┌──

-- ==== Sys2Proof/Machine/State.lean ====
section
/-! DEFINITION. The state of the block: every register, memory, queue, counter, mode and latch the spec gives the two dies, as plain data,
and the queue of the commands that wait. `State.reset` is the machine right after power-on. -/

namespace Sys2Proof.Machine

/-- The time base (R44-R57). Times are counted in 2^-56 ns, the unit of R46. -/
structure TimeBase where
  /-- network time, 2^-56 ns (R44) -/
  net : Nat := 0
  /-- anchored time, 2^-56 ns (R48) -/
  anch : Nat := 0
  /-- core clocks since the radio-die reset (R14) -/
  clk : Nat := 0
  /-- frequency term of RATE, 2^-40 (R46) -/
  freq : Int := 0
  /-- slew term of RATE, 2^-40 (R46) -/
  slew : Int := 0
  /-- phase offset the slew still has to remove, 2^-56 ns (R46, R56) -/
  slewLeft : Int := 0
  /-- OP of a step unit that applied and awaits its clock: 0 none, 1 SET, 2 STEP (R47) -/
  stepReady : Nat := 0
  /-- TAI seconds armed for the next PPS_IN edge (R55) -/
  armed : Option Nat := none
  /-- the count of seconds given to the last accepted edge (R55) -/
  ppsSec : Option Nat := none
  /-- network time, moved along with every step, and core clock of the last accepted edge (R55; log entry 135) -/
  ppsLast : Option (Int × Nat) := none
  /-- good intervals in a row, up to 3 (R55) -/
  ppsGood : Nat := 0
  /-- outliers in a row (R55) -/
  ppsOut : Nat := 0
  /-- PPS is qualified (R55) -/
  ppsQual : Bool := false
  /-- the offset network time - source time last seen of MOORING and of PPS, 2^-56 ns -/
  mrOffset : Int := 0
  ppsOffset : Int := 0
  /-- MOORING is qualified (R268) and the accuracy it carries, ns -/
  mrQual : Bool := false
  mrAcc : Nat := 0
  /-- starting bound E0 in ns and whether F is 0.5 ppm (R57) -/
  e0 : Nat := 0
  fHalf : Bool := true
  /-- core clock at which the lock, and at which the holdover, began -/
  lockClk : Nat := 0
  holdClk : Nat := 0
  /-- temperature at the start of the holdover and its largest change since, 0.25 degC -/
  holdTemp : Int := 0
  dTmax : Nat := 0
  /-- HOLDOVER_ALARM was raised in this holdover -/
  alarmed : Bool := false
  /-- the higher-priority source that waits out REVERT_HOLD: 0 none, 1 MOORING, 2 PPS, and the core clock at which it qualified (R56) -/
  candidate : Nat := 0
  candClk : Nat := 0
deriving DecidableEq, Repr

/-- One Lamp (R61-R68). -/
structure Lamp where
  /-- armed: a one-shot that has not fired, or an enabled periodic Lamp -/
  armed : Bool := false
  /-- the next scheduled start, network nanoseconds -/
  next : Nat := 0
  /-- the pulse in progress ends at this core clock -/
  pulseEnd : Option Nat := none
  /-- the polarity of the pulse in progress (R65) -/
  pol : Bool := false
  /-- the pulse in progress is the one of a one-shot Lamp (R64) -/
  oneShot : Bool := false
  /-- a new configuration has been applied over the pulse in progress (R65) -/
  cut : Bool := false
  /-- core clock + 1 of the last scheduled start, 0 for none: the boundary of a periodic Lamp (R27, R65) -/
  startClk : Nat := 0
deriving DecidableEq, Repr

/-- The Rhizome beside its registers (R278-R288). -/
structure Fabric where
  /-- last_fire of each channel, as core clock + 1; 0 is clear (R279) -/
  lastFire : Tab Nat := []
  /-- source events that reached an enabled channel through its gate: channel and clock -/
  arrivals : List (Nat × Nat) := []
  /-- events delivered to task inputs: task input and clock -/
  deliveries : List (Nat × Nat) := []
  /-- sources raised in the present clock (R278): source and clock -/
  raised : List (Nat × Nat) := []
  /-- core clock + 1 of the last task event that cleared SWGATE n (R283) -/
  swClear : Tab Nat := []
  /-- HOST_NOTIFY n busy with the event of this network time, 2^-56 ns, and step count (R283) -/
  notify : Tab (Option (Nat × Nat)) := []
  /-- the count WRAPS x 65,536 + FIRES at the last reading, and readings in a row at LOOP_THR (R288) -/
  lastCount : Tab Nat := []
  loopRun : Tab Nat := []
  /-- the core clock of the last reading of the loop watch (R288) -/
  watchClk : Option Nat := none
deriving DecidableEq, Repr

└──
┌──

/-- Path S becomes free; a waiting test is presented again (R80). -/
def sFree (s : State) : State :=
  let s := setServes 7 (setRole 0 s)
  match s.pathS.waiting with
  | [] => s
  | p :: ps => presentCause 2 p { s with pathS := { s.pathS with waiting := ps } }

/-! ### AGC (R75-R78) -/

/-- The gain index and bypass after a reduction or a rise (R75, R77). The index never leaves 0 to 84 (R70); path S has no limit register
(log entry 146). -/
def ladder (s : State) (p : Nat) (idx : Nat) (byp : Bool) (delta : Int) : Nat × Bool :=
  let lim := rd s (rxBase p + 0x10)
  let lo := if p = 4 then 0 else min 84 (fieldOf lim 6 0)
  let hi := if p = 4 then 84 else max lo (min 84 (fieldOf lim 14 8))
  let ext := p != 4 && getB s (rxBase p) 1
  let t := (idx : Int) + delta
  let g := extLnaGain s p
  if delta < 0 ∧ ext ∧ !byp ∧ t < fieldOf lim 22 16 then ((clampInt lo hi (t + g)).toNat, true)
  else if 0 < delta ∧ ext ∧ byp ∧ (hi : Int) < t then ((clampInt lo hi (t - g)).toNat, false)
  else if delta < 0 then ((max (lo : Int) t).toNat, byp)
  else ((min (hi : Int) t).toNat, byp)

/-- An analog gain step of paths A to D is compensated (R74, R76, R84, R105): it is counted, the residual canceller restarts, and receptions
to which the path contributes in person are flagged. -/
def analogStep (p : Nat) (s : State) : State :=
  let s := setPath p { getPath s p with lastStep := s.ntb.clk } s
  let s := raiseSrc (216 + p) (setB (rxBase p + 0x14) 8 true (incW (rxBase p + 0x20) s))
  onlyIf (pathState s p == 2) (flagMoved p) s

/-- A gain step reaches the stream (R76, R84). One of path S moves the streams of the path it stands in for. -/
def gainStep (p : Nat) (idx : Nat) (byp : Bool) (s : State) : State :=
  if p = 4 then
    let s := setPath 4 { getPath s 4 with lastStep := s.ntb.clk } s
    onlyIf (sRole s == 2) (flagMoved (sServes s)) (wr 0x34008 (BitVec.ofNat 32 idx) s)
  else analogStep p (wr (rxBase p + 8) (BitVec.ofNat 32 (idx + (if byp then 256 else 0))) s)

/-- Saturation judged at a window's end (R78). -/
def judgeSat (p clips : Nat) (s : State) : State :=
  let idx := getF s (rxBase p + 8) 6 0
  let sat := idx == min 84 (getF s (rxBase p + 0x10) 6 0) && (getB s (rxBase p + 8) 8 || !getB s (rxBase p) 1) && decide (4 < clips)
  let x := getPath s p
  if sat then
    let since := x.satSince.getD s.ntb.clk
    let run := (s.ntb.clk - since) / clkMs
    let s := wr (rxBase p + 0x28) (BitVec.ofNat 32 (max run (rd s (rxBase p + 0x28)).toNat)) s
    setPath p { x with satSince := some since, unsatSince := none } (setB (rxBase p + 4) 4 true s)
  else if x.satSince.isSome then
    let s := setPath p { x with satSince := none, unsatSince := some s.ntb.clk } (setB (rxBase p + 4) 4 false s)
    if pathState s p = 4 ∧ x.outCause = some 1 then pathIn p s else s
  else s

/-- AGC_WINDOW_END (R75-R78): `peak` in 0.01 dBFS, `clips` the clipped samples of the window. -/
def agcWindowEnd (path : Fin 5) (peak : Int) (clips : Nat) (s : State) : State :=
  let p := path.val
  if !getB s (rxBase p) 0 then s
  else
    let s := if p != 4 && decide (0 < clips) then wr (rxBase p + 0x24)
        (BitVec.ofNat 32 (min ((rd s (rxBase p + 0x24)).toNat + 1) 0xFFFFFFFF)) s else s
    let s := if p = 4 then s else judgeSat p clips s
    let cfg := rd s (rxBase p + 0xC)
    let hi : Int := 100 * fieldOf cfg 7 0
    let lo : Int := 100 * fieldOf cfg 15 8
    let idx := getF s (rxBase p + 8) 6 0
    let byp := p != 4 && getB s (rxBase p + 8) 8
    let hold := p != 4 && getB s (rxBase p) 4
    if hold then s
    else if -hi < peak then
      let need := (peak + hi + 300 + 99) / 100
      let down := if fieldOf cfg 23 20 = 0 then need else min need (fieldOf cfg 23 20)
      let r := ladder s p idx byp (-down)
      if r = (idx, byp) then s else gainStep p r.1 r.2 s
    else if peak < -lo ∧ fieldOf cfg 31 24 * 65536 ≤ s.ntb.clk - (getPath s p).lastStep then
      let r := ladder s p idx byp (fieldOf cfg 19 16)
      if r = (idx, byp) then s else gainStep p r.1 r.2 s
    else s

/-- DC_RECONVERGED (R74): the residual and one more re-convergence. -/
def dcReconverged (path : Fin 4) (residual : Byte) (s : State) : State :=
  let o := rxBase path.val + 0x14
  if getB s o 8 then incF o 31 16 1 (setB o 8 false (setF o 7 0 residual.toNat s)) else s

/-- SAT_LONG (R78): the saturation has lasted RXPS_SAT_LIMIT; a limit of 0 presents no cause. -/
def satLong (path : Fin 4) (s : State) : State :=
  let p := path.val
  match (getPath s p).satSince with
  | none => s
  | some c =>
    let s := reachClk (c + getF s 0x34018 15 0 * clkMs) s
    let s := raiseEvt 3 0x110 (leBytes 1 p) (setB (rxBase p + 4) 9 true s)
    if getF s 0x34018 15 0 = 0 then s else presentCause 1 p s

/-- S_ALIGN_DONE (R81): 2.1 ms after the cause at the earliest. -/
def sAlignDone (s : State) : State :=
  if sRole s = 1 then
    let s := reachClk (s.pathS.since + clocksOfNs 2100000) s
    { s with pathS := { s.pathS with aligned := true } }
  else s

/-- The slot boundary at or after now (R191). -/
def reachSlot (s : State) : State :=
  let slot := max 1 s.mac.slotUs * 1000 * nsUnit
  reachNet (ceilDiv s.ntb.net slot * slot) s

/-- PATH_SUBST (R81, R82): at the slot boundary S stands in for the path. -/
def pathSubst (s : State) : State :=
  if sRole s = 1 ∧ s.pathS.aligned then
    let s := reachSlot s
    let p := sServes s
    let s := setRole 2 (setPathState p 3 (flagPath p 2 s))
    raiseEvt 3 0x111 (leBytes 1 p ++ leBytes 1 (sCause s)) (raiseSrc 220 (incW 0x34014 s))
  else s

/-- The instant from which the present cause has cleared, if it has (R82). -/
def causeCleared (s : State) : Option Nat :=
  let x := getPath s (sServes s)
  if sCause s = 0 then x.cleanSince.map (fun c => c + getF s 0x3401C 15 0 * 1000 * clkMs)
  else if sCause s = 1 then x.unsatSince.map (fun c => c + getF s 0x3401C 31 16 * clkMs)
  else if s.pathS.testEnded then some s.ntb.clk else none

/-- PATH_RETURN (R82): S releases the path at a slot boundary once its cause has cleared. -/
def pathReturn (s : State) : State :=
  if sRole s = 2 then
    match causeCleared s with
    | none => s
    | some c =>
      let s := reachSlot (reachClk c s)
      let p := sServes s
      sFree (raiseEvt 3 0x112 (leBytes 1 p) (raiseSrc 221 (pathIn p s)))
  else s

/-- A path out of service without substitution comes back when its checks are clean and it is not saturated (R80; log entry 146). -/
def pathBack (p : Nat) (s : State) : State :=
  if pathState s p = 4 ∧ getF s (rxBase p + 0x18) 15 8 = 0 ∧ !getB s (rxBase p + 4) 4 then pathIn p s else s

└──

In the entries above, find the line holding "-- ==== Sys2Proof/Machine/State.lean" and the line holding "slew : Int := 0", then retype exactly those two lines and every line between them, and nothing else.

Solution to this problem ->
-- ==== Sys2Proof/Machine/State.lean ====
section
/-! DEFINITION. The state of the block: every register, memory, queue, counter, mode and latch the spec gives the two dies, as plain data,
and the queue of the commands that wait. `State.reset` is the machine right after power-on. -/

namespace Sys2Proof.Machine

/-- The time base (R44-R57). Times are counted in 2^-56 ns, the unit of R46. -/
structure TimeBase where
  /-- network time, 2^-56 ns (R44) -/
  net : Nat := 0
  /-- anchored time, 2^-56 ns (R48) -/
  anch : Nat := 0
  /-- core clocks since the radio-die reset (R14) -/
  clk : Nat := 0
  /-- frequency term of RATE, 2^-40 (R46) -/
  freq : Int := 0
  /-- slew term of RATE, 2^-40 (R46) -/
  slew : Int := 0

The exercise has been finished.